[Data entries]
□ □ □
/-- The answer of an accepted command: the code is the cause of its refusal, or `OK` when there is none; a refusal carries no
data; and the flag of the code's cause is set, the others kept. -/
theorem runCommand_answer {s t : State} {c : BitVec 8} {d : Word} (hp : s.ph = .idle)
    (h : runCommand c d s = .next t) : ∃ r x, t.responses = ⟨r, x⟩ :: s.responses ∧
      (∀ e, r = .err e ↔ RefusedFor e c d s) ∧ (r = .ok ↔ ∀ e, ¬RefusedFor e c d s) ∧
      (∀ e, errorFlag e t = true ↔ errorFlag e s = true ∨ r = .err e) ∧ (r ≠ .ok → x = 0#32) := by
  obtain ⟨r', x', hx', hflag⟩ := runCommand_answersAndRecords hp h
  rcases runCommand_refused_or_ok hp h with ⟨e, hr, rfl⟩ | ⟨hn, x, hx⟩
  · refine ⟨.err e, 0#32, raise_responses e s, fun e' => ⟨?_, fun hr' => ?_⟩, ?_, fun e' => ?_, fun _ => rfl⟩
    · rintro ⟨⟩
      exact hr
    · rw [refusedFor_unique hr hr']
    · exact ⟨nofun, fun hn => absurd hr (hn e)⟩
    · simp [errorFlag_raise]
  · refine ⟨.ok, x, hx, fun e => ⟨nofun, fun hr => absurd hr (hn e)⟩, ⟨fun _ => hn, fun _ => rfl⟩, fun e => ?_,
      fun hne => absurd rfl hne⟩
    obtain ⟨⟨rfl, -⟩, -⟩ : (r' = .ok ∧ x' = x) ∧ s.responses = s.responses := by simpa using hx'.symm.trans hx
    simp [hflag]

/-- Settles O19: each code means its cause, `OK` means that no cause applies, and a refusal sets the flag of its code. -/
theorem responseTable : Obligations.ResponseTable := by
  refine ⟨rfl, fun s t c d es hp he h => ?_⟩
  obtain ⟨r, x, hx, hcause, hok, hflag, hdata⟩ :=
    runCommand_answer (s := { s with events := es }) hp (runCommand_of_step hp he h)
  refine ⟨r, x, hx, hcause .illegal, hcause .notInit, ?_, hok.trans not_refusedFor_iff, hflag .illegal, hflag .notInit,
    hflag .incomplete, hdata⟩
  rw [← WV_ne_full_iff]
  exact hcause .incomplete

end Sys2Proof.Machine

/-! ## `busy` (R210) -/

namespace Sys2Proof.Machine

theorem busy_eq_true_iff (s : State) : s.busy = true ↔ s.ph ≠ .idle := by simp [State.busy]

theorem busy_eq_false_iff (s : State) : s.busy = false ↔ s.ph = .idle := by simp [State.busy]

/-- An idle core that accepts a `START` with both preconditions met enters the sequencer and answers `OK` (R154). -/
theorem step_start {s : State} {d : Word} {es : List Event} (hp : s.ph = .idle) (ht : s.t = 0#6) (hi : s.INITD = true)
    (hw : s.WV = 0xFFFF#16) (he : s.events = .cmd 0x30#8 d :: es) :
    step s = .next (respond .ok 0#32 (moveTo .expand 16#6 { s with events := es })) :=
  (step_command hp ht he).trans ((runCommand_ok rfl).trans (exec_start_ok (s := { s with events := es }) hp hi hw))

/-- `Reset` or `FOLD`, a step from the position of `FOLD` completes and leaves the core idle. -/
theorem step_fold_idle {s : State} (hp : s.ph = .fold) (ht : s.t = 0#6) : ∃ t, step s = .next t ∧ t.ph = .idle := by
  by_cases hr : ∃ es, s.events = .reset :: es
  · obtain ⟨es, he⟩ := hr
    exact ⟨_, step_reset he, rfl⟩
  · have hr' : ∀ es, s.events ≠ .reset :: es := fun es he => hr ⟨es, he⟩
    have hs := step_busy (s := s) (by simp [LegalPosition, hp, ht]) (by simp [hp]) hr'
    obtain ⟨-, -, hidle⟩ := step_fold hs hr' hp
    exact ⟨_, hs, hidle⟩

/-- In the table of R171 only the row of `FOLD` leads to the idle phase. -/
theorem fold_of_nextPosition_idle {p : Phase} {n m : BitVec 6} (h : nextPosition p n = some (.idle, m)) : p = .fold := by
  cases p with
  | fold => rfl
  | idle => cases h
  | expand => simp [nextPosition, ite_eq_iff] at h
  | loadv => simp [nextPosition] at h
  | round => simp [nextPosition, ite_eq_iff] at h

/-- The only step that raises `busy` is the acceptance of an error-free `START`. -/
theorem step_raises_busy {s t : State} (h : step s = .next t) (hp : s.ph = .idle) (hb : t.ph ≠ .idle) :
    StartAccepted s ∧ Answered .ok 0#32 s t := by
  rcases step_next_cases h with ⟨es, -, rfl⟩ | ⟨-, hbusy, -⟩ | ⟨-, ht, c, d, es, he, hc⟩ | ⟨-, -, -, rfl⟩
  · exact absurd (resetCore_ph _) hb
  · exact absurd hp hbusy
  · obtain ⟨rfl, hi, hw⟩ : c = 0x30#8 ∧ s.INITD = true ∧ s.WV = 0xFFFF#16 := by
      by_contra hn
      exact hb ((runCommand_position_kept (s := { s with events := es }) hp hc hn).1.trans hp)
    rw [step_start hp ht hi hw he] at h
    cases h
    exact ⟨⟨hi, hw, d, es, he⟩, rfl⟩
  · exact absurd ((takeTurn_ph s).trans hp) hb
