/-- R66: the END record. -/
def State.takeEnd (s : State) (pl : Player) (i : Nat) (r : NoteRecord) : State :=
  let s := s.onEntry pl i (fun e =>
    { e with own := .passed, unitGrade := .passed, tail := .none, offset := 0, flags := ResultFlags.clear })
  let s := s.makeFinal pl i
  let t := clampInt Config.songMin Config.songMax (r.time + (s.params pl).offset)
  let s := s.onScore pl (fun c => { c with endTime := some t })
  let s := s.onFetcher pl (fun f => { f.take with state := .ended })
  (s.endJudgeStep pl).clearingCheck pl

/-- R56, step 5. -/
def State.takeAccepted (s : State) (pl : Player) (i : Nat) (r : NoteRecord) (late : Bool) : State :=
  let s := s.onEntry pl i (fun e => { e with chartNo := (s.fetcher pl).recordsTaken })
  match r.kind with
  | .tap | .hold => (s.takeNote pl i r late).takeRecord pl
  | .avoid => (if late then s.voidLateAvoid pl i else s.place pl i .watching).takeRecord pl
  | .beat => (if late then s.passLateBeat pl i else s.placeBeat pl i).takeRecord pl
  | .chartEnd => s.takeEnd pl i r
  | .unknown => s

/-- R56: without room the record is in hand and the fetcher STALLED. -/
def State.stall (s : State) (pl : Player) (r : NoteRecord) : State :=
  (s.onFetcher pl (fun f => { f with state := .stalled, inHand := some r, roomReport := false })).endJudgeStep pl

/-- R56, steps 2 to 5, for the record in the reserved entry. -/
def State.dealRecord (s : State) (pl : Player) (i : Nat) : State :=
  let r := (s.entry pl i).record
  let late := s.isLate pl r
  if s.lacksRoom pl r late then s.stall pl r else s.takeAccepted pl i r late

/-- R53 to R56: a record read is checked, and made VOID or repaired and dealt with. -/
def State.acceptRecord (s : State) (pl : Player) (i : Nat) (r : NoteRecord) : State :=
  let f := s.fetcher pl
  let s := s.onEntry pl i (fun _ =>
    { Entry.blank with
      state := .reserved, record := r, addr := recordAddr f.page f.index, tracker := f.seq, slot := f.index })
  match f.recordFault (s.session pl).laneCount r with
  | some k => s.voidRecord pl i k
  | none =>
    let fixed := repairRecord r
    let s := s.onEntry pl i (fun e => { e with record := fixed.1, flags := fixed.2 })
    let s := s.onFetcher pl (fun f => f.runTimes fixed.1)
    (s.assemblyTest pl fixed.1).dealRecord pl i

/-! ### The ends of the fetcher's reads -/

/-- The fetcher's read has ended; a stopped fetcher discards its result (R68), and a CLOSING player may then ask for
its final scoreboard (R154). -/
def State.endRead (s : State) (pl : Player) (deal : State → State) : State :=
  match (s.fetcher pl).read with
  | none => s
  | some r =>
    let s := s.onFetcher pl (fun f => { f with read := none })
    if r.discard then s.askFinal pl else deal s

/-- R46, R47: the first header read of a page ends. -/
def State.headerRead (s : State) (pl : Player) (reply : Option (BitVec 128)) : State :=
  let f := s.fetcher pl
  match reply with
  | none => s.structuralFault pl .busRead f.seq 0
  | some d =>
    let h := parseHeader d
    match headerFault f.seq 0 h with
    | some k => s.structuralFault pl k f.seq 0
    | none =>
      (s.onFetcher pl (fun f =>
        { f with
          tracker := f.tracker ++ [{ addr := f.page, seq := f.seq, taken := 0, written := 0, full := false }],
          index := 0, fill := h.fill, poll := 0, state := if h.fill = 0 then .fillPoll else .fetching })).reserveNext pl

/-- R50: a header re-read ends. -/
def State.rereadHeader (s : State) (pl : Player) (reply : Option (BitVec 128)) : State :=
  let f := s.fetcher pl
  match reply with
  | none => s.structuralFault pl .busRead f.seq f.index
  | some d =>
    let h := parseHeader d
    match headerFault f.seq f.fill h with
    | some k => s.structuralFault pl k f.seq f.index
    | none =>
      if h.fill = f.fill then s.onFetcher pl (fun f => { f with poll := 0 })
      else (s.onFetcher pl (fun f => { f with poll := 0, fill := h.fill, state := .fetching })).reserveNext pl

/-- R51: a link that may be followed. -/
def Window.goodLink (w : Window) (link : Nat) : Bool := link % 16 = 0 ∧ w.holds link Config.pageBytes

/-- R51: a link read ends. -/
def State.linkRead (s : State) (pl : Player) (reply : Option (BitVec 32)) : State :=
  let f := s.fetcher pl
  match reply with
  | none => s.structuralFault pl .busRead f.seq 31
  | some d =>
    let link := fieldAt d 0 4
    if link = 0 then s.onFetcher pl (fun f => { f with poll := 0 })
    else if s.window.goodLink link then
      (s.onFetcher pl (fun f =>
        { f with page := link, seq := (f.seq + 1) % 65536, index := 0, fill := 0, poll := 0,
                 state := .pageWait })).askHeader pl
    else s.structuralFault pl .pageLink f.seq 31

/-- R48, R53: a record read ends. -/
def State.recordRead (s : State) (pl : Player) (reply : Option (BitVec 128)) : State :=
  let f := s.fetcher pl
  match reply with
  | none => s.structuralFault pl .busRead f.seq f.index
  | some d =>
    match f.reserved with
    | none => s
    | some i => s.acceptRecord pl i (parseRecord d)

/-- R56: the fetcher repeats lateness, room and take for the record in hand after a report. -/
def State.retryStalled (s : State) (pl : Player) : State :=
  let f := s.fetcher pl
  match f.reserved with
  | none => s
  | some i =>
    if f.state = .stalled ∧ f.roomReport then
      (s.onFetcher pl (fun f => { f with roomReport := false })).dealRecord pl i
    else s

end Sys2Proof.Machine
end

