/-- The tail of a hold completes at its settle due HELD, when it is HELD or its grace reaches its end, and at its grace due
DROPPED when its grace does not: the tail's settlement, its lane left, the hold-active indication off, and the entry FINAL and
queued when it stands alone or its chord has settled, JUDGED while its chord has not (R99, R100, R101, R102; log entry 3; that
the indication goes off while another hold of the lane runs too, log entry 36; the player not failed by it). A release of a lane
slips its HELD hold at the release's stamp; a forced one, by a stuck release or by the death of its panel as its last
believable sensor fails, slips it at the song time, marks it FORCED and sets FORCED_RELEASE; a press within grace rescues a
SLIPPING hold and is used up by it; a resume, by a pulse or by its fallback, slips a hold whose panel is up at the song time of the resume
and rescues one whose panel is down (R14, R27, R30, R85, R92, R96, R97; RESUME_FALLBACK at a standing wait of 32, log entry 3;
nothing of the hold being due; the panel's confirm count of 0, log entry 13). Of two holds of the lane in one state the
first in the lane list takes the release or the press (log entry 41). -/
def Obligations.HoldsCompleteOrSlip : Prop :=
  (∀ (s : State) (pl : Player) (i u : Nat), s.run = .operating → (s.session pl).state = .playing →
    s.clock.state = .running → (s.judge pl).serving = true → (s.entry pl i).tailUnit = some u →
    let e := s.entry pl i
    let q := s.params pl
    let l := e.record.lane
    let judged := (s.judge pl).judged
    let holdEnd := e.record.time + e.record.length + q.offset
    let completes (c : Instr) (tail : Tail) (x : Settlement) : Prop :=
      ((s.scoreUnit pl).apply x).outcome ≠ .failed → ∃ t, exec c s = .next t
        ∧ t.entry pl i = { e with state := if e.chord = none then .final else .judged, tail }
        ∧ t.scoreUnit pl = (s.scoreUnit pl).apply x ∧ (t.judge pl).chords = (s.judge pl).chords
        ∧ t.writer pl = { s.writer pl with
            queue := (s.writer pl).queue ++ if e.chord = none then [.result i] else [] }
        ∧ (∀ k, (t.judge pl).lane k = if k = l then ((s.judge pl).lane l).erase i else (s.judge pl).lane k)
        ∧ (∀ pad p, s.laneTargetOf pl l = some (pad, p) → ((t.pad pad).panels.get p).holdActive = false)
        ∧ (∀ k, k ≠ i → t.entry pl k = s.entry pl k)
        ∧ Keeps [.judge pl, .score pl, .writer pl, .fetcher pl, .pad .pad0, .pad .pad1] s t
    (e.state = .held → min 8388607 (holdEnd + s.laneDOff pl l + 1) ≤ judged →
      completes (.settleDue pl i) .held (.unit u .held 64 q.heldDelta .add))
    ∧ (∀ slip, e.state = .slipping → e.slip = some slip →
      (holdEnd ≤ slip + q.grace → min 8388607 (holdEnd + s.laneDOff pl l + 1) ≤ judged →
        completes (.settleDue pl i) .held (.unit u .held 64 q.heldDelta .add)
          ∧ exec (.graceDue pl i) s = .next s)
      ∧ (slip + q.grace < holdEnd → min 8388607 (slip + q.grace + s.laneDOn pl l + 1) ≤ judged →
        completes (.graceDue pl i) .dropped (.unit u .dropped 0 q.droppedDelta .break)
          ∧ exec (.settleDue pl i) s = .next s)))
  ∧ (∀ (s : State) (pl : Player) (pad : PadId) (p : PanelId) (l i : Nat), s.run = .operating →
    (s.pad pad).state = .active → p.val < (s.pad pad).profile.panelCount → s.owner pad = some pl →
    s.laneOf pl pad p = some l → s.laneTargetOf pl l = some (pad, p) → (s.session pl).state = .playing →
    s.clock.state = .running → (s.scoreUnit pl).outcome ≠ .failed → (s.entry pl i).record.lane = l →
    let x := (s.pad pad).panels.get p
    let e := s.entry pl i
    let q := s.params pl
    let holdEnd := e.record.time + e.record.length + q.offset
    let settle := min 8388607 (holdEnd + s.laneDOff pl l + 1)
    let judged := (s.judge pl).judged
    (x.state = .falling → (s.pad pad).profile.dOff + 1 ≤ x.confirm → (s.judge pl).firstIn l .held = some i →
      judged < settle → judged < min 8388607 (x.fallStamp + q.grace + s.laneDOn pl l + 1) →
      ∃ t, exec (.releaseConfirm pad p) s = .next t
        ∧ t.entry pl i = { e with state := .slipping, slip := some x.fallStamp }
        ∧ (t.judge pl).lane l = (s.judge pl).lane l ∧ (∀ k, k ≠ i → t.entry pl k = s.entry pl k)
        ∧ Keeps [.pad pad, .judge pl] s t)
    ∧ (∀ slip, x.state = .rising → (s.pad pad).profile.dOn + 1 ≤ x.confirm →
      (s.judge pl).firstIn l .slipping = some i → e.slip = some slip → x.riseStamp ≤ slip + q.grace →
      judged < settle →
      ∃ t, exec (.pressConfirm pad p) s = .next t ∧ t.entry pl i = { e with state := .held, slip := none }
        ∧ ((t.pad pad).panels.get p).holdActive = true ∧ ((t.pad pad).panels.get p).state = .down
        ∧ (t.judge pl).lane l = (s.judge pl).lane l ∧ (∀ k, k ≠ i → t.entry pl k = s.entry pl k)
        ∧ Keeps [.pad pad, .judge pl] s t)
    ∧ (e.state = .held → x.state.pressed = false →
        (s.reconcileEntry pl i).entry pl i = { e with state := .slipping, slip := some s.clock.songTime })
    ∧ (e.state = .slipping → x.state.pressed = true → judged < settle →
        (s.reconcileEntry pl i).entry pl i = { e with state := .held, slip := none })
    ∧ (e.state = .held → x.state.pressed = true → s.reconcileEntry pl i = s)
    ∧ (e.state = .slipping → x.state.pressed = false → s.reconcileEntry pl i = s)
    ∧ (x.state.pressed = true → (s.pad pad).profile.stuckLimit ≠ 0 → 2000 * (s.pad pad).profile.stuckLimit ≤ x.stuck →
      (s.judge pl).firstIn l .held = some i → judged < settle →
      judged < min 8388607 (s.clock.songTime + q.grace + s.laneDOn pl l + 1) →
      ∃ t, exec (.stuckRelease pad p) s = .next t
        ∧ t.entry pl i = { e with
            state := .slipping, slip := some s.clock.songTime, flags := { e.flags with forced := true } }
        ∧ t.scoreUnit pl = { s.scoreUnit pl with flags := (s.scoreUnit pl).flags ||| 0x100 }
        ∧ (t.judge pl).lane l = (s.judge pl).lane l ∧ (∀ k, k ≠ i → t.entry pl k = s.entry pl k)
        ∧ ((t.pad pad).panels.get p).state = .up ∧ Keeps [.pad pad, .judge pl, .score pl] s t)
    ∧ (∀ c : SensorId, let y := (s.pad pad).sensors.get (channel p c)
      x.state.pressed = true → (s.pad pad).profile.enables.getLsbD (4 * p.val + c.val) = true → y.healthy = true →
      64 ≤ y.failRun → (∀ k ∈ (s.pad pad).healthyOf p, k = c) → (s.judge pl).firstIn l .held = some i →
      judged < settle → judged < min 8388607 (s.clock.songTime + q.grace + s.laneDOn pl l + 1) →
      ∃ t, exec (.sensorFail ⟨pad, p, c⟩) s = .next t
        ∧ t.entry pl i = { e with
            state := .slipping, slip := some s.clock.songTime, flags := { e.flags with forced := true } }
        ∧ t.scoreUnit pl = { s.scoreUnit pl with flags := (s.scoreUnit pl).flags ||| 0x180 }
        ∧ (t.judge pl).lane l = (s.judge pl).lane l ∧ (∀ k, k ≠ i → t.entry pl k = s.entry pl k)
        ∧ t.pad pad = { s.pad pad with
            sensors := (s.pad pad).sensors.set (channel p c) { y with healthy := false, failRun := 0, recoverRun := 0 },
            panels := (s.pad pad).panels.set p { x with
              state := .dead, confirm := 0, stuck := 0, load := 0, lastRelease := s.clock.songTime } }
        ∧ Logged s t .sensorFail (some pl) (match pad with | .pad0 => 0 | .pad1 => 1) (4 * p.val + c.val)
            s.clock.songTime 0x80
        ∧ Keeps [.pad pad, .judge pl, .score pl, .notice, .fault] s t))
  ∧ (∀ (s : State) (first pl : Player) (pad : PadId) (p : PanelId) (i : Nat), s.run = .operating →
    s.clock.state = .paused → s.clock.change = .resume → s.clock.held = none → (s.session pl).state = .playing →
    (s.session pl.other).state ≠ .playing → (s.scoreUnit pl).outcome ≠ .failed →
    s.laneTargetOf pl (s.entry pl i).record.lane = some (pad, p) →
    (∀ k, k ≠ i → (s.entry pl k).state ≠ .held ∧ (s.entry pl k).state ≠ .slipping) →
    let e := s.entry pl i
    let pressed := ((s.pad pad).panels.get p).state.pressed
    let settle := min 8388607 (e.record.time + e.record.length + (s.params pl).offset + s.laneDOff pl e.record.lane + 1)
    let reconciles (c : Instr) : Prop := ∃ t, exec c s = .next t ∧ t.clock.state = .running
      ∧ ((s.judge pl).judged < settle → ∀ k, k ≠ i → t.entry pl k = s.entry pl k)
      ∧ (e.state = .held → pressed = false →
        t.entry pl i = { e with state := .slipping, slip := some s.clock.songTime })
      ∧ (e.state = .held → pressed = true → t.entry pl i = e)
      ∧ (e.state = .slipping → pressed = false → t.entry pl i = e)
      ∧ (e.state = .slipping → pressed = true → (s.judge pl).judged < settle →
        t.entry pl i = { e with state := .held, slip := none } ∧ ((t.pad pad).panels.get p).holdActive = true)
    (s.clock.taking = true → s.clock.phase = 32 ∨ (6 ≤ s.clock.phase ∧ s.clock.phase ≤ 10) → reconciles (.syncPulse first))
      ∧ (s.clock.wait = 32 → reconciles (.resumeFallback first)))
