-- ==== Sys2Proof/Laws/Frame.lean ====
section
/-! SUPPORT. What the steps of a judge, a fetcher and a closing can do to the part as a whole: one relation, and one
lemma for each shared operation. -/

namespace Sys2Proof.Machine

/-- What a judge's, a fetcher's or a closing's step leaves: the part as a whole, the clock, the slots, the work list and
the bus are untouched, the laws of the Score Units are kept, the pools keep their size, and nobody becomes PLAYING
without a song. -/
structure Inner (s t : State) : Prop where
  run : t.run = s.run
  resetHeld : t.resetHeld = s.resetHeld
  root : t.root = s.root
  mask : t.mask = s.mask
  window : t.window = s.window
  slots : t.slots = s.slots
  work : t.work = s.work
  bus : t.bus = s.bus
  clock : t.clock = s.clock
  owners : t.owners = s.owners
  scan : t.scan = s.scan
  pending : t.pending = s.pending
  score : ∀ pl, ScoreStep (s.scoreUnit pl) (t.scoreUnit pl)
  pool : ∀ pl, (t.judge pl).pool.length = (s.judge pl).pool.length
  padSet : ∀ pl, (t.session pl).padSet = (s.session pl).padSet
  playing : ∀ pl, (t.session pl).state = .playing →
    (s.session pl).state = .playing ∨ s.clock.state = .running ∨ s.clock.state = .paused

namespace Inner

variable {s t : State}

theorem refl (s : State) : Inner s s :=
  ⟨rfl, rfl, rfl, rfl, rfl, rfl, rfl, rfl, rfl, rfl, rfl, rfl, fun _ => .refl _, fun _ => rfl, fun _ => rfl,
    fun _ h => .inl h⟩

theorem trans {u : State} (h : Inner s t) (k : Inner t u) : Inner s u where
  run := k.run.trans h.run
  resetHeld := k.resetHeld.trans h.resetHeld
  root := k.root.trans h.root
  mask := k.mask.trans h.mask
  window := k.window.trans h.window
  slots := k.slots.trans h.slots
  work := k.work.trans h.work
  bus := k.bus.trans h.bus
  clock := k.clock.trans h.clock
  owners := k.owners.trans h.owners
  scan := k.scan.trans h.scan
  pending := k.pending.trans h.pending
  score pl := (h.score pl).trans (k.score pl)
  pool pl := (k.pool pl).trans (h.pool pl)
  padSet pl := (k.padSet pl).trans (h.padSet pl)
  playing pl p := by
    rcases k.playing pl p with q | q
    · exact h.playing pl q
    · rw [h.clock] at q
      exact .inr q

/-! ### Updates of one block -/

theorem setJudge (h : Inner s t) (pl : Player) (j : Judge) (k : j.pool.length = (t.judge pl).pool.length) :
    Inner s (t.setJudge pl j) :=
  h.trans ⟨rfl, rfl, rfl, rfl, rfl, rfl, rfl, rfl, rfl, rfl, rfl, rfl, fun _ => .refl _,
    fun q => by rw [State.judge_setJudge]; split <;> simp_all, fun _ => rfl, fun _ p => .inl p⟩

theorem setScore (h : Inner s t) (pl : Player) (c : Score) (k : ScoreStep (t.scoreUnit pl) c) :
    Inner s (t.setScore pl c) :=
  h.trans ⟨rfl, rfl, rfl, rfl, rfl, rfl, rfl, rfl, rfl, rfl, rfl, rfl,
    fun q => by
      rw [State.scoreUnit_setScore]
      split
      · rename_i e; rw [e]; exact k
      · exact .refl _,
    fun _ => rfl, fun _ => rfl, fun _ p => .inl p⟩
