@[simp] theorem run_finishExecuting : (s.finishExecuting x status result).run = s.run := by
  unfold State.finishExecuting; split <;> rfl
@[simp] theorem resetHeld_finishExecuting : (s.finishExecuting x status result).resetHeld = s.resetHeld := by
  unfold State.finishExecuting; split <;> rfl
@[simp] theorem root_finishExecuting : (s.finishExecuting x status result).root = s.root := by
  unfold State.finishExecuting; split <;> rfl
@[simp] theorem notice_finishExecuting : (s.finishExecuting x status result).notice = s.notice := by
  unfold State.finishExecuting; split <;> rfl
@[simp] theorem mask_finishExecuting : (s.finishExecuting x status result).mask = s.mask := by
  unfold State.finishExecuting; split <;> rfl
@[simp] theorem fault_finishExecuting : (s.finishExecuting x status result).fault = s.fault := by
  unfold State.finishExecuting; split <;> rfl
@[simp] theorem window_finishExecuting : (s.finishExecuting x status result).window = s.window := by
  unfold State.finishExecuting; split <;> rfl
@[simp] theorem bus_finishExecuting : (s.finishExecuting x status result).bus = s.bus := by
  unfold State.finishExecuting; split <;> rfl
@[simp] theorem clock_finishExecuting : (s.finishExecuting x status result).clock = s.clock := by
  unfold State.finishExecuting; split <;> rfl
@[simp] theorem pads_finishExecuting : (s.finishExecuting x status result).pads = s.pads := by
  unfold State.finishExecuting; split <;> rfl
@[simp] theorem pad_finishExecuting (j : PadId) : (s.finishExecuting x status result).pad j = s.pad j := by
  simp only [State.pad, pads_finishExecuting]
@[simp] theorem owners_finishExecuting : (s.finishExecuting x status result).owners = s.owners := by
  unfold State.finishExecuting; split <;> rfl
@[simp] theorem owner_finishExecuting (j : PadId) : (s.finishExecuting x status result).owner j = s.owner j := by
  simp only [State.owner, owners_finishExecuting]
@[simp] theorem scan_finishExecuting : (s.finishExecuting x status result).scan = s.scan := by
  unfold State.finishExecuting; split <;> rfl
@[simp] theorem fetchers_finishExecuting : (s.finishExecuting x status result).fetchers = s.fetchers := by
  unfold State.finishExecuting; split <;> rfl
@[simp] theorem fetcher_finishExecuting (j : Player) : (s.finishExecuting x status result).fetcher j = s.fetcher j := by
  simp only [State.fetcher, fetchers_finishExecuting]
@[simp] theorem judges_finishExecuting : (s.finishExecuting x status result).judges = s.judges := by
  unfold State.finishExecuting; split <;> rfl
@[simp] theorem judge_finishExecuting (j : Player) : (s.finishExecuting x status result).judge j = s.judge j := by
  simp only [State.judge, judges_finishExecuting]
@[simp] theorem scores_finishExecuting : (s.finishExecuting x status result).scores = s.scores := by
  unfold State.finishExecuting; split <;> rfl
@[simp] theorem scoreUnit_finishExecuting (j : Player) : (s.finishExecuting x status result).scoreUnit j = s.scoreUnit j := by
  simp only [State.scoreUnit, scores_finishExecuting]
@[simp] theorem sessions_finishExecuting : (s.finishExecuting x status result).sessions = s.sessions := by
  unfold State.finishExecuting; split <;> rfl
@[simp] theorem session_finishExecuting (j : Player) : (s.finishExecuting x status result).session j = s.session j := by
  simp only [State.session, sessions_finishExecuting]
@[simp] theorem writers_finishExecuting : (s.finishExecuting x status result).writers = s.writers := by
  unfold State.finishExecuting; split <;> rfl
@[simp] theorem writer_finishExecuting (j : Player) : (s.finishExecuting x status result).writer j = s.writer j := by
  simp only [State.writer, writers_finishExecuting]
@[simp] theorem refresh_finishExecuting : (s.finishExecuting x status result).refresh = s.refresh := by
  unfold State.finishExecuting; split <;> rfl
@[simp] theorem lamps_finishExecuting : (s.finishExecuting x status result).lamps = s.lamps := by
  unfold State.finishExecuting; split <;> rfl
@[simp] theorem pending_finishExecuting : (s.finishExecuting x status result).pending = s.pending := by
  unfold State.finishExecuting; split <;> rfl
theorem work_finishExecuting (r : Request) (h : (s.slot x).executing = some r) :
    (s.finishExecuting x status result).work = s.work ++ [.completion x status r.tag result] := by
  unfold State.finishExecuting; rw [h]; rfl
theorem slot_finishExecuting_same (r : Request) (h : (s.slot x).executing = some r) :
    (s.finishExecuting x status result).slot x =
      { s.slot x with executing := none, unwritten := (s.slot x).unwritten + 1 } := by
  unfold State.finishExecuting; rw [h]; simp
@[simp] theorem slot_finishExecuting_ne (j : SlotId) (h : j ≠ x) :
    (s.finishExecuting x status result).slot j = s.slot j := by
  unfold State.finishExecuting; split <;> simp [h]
□ □ □
# [Description of the task]
Transcribe the records above exactly, beginning at the line that contains "slots := k.slots.trans h.slots" and ending with the line that contains "s.mask := by", both included, and nothing else.

# [Answer to this problem]
  slots := k.slots.trans h.slots
  work := k.work.trans h.work
  bus := k.bus.trans h.bus
  clock := k.clock.trans h.clock
  owners := k.owners.trans h.owners
  scan := k.scan.trans h.scan
  pending := k.pending.trans h.pending
  score pl := (h.score pl).trans (k.score pl)
  pool pl := (k.pool pl).trans (h.pool pl)
  padSet pl := (k.padSet pl).trans (h.padSet pl)
  playing pl p := by
    rcases k.playing pl p with q | q
    · exact h.playing pl q
    · rw [h.clock] at q
      exact .inr q

/-! ### Updates of one block -/

theorem setJudge (h : Inner s t) (pl : Player) (j : Judge) (k : j.pool.length = (t.judge pl).pool.length) :
    Inner s (t.setJudge pl j) :=
  h.trans ⟨rfl, rfl, rfl, rfl, rfl, rfl, rfl, rfl, rfl, rfl, rfl, rfl, fun _ => .refl _,
    fun q => by rw [State.judge_setJudge]; split <;> simp_all, fun _ => rfl, fun _ p => .inl p⟩

theorem setScore (h : Inner s t) (pl : Player) (c : Score) (k : ScoreStep (t.scoreUnit pl) c) :
    Inner s (t.setScore pl c) :=
  h.trans ⟨rfl, rfl, rfl, rfl, rfl, rfl, rfl, rfl, rfl, rfl, rfl, rfl,
    fun q => by
      rw [State.scoreUnit_setScore]
      split
      · rename_i e; rw [e]; exact k
      · exact .refl _,
    fun _ => rfl, fun _ => rfl, fun _ p => .inl p⟩
@[simp] theorem run_finishExecuting : (s.finishExecuting x status result).run = s.run := by
  unfold State.finishExecuting; split <;> rfl
@[simp] theorem resetHeld_finishExecuting : (s.finishExecuting x status result).resetHeld = s.resetHeld := by
  unfold State.finishExecuting; split <;> rfl
@[simp] theorem root_finishExecuting : (s.finishExecuting x status result).root = s.root := by
  unfold State.finishExecuting; split <;> rfl
@[simp] theorem notice_finishExecuting : (s.finishExecuting x status result).notice = s.notice := by
  unfold State.finishExecuting; split <;> rfl
@[simp] theorem mask_finishExecuting : (s.finishExecuting x status result).mask = s.mask := by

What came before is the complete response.